» **Work request**
Up to and including the line with "def State.sameQueue (s", return every line from the start of the entries below exactly.

[Dataset entries]

━━━

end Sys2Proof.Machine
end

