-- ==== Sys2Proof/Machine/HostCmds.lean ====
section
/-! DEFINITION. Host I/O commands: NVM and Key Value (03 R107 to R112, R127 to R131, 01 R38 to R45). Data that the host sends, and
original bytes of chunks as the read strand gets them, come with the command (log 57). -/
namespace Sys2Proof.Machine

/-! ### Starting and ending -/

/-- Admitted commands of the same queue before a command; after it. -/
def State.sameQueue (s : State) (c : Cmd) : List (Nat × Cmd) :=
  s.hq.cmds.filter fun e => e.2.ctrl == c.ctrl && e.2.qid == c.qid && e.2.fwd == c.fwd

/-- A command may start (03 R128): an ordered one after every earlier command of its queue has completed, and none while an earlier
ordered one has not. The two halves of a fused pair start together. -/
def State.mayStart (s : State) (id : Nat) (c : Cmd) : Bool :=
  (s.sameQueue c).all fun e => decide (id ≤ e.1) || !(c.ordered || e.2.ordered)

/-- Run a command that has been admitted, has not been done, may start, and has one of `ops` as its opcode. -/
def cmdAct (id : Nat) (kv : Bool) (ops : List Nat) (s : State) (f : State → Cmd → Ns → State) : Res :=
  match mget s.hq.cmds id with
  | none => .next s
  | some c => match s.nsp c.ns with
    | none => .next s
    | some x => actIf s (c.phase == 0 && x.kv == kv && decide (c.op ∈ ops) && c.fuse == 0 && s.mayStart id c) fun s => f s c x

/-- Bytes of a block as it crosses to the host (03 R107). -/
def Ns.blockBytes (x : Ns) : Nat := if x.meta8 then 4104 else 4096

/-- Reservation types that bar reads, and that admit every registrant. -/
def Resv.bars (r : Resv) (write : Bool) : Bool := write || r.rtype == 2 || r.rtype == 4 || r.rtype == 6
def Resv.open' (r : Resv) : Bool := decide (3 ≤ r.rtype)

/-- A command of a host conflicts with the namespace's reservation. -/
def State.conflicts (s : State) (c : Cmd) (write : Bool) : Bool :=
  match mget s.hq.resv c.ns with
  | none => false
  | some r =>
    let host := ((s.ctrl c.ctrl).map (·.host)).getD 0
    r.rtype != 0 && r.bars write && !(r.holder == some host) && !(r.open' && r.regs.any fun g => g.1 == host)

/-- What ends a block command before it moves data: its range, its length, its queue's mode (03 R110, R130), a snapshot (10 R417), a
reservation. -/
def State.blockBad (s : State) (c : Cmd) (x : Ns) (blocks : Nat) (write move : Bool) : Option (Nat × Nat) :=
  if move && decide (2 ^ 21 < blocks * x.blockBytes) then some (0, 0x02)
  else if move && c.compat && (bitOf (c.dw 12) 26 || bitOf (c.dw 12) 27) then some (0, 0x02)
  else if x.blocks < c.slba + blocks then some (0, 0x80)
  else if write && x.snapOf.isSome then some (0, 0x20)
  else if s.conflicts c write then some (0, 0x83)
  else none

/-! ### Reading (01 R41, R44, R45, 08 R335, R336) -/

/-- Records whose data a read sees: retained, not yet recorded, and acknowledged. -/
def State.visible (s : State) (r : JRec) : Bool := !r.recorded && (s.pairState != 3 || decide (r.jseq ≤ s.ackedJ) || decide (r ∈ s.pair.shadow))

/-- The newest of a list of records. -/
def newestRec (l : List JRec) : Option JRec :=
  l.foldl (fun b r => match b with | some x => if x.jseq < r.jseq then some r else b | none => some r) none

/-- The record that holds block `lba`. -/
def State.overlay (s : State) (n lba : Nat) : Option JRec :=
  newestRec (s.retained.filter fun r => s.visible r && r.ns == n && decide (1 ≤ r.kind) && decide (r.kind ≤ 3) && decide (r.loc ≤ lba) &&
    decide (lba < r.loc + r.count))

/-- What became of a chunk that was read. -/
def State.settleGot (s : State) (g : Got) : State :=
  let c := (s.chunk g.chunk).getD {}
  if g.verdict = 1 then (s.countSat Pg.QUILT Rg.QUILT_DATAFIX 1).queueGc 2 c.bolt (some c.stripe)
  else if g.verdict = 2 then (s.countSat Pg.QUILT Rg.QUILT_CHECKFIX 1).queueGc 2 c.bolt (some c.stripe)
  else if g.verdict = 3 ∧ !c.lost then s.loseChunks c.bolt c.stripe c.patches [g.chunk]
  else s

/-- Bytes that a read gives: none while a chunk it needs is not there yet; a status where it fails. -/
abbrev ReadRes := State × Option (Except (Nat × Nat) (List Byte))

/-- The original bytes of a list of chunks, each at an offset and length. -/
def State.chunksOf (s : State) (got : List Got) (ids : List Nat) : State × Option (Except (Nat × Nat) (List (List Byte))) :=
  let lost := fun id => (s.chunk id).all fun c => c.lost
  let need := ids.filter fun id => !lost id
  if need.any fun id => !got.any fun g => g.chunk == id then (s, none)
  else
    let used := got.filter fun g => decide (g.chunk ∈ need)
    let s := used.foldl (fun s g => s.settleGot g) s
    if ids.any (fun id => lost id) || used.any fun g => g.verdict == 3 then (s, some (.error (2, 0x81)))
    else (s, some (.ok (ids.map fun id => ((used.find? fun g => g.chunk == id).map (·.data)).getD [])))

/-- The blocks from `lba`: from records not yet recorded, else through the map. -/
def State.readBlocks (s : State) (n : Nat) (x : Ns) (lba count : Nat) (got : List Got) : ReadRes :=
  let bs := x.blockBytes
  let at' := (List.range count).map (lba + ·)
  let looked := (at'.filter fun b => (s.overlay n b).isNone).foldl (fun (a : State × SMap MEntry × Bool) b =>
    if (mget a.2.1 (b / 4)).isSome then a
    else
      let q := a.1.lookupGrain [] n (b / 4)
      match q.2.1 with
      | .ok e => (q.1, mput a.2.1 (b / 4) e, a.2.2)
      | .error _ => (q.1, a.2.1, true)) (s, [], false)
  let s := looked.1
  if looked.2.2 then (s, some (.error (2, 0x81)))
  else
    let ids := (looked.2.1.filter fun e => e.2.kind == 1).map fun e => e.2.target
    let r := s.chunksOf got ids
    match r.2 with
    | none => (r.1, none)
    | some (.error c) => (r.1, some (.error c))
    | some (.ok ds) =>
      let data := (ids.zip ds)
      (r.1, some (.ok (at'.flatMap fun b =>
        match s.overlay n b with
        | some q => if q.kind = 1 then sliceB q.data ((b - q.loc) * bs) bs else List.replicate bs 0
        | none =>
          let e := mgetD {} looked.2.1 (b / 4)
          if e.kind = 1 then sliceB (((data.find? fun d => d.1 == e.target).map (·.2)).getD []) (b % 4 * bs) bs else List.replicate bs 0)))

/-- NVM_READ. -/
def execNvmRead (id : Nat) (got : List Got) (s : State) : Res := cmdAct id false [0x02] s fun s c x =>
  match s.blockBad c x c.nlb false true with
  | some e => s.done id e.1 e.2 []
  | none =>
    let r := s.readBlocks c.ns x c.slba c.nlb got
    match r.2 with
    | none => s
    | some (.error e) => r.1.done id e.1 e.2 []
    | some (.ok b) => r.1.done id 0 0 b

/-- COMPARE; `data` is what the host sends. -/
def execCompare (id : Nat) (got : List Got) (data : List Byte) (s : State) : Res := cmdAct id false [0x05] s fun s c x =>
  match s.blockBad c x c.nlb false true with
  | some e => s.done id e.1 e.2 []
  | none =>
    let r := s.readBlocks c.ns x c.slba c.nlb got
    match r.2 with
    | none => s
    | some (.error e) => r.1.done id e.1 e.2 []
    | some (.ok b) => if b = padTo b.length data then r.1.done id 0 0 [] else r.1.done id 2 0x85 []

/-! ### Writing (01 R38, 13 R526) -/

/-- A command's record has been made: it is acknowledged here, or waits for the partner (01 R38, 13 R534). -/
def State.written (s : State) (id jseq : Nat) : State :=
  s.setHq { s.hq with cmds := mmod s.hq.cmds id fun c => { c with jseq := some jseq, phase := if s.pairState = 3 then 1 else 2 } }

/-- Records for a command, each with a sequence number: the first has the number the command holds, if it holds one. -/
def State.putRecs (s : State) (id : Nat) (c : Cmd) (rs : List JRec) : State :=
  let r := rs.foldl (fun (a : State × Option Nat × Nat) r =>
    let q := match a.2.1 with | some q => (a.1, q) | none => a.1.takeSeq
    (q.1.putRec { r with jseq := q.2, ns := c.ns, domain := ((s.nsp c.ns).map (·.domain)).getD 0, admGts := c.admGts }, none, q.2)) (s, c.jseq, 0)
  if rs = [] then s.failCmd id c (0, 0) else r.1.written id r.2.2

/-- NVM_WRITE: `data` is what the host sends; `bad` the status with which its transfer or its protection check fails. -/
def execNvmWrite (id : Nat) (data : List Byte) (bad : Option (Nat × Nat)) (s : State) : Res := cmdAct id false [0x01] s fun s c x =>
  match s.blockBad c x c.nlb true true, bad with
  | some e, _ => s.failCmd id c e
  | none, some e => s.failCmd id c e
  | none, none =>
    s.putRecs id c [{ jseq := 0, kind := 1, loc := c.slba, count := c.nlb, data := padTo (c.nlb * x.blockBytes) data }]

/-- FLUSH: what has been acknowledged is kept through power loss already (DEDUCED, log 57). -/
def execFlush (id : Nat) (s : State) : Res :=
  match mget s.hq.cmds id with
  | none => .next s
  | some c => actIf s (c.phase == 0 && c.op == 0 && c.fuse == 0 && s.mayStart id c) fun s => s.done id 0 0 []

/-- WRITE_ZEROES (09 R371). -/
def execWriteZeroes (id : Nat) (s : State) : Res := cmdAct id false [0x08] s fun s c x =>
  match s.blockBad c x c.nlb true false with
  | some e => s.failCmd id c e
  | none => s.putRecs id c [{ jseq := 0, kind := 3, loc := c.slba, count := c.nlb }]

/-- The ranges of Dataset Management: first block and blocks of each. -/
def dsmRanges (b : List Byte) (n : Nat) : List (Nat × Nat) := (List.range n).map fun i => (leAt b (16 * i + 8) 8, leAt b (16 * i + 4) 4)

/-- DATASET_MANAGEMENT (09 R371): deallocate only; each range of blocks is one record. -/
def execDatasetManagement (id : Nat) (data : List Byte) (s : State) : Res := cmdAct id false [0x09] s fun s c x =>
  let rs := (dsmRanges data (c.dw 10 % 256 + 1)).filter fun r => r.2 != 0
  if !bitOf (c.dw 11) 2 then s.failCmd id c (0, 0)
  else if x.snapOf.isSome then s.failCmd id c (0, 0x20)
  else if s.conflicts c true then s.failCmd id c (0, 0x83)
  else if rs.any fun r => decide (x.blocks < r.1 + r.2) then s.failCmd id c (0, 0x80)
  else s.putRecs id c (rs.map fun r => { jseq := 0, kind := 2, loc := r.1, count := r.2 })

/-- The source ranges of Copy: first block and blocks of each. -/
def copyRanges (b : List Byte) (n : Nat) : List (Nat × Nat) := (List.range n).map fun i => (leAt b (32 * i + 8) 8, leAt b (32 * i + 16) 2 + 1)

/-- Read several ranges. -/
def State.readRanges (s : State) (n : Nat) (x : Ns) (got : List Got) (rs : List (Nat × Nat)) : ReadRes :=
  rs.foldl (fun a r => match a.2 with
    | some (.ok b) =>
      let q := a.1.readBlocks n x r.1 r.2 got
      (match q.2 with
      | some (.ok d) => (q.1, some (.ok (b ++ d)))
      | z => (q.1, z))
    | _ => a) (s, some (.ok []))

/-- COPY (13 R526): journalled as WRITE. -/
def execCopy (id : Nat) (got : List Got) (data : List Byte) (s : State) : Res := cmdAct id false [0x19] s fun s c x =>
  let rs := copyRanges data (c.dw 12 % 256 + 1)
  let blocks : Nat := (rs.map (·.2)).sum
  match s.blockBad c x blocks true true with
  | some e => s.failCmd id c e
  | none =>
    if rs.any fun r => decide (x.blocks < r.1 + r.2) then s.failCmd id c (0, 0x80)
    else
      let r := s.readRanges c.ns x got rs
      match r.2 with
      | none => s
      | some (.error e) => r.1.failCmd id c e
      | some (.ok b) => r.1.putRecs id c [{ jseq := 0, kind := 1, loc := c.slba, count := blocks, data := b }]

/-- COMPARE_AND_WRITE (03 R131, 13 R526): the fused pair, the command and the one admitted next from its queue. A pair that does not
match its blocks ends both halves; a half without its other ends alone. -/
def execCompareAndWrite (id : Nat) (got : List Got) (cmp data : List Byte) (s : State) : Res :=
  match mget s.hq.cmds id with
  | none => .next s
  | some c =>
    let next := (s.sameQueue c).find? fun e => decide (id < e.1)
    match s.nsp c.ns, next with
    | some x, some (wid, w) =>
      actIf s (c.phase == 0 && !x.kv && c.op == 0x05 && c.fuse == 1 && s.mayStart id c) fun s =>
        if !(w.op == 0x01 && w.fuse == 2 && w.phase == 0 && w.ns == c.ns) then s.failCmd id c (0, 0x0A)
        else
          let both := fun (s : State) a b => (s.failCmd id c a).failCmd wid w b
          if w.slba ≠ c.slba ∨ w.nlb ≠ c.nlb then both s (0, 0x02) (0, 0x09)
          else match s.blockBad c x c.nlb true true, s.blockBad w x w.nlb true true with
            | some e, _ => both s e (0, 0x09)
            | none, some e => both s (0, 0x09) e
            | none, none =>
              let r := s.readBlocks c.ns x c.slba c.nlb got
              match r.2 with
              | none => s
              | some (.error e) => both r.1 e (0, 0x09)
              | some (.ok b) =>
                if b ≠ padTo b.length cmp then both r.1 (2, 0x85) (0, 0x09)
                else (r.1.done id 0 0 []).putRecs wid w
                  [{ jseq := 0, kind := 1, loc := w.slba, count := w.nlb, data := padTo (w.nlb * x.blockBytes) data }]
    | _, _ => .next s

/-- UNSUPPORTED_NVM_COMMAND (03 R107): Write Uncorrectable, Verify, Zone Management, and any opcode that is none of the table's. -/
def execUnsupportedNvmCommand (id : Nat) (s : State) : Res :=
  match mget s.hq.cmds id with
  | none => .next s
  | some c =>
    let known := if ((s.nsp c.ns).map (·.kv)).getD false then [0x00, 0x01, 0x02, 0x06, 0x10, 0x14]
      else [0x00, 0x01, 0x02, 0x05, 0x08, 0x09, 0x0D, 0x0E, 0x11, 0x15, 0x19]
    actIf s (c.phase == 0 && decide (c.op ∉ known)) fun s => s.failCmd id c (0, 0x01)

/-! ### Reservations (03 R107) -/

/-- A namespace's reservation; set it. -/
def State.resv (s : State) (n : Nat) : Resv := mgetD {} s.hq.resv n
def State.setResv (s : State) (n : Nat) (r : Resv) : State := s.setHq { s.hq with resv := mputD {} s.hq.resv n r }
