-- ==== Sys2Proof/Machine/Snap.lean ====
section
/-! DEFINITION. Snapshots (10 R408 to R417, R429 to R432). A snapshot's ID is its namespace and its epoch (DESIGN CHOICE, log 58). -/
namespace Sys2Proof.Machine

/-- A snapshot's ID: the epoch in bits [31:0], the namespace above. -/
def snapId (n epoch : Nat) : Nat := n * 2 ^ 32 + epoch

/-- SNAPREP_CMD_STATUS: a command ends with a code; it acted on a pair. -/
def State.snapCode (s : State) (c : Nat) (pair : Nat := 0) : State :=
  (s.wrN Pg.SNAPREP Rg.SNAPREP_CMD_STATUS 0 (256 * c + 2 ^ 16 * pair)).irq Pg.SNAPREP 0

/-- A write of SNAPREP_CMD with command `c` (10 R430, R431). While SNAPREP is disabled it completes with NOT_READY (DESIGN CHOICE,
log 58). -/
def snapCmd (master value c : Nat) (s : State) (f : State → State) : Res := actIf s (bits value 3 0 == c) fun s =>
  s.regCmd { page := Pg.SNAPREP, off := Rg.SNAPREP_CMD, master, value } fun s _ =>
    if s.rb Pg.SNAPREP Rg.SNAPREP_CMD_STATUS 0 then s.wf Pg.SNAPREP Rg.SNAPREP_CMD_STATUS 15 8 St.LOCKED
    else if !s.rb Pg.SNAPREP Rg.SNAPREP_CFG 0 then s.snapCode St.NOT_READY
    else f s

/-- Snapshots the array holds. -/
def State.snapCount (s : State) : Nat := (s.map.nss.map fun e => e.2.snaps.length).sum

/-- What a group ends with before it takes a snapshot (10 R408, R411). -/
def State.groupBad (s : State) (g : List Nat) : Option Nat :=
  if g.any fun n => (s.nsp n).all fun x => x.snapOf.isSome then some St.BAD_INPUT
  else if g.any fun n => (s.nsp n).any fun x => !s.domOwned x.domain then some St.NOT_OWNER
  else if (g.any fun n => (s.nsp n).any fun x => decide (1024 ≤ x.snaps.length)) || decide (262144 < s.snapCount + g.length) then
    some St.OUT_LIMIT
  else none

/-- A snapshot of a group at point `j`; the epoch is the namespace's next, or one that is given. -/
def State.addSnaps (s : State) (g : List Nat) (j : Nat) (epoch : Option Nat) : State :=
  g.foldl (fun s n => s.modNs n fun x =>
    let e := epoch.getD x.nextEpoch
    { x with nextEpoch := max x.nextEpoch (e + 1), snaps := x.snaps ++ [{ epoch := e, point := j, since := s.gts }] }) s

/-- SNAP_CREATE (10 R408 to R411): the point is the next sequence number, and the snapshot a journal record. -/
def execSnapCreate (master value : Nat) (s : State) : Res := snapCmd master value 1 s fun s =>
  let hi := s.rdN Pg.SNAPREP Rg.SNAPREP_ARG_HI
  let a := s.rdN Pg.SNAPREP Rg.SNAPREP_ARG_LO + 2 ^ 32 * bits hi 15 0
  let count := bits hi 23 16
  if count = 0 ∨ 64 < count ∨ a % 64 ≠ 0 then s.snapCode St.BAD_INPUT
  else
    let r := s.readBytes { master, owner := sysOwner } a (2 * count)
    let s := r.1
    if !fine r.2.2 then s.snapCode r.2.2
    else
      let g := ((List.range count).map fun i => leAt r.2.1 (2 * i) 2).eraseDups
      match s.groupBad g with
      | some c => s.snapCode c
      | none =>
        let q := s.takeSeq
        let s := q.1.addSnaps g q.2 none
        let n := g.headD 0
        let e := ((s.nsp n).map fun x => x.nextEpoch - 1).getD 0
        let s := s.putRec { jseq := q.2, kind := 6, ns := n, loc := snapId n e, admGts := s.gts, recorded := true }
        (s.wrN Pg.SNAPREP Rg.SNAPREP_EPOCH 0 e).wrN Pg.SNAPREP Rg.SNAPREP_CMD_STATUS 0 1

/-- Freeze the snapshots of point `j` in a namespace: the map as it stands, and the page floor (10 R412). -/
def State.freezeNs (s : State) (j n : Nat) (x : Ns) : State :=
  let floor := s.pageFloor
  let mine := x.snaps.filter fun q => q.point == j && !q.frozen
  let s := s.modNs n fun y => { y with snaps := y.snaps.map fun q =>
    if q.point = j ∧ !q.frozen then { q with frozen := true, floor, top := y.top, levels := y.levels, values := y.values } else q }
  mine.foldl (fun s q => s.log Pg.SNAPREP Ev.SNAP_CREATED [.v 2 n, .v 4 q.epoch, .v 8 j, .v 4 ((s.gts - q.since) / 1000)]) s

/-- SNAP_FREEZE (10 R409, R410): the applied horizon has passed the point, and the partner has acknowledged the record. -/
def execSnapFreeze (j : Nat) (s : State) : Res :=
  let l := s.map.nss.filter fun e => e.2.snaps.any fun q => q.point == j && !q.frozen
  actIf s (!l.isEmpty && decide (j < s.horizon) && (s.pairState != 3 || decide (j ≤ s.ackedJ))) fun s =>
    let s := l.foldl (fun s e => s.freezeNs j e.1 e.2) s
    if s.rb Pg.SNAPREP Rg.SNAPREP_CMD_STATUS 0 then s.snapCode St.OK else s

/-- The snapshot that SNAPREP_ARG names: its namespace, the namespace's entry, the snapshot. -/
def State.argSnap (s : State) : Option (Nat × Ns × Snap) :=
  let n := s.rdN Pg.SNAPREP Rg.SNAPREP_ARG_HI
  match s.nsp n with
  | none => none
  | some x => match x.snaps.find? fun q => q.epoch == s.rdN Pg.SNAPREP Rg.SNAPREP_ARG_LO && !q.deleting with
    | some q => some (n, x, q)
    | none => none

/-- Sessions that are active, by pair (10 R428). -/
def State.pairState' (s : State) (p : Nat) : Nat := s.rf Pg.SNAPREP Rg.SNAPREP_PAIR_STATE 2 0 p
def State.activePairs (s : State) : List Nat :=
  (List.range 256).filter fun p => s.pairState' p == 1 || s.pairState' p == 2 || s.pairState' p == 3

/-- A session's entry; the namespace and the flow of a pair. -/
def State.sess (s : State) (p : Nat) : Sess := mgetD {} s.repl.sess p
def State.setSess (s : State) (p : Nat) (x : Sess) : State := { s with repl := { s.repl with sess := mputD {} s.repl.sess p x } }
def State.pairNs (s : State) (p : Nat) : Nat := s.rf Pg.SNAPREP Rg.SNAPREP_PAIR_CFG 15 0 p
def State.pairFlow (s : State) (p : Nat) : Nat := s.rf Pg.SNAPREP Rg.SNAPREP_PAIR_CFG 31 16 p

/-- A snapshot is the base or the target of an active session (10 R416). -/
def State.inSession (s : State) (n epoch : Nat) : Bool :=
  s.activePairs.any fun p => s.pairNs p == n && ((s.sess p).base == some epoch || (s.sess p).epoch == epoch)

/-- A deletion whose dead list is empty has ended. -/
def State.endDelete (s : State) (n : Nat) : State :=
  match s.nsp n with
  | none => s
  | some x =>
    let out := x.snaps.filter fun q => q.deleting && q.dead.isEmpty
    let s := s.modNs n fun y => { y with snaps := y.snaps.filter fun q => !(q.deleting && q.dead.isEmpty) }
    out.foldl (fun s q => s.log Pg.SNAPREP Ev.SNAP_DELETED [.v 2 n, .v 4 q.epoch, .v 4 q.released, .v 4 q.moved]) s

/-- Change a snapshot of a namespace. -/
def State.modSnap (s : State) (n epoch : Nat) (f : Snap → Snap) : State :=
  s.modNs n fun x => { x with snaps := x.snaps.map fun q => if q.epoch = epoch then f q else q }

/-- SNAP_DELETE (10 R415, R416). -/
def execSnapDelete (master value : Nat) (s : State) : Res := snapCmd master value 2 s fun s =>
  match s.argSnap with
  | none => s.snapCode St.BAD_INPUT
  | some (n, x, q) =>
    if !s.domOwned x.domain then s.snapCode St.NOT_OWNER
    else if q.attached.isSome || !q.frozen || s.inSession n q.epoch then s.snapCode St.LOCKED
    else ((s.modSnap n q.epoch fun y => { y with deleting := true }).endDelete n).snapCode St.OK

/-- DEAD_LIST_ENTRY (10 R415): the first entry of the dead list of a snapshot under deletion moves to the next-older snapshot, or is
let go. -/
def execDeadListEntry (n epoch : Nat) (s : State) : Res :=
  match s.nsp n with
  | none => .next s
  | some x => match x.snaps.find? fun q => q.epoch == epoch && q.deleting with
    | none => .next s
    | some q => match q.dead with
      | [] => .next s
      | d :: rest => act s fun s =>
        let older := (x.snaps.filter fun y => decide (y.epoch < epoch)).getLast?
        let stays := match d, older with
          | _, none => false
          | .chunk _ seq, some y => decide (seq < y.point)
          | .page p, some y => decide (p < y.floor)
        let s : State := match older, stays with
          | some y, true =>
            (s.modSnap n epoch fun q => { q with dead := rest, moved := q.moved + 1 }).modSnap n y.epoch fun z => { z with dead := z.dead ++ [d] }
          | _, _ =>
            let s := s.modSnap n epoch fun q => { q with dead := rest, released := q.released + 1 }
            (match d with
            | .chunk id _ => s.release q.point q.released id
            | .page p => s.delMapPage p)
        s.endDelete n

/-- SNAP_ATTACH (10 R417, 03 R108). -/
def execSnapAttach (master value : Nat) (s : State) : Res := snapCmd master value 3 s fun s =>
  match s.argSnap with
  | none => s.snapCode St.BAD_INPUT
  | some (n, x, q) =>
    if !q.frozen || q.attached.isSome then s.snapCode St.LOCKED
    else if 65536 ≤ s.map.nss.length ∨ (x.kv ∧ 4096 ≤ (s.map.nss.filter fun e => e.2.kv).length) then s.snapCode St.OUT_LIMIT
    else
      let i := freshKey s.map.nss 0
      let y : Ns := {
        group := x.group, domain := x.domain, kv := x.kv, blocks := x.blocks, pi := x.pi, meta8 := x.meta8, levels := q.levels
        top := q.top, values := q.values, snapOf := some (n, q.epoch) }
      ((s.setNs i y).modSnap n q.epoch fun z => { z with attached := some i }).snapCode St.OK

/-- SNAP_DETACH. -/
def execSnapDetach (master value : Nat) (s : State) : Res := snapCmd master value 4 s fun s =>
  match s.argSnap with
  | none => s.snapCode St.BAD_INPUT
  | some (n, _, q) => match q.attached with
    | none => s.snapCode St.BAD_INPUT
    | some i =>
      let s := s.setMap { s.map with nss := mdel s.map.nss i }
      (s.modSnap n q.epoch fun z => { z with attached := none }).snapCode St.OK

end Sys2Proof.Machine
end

━━━

» **Final answer**
end Sys2Proof.Machine
end

-- ==== Sys2Proof/Machine/HostCmds.lean ====
section
/-! DEFINITION. Host I/O commands: NVM and Key Value (03 R107 to R112, R127 to R131, 01 R38 to R45). Data that the host sends, and
original bytes of chunks as the read strand gets them, come with the command (log 57). -/
namespace Sys2Proof.Machine

/-! ### Starting and ending -/

/-- Admitted commands of the same queue before a command; after it. -/
def State.sameQueue (s : State) (c : Cmd) : List (Nat × Cmd) :=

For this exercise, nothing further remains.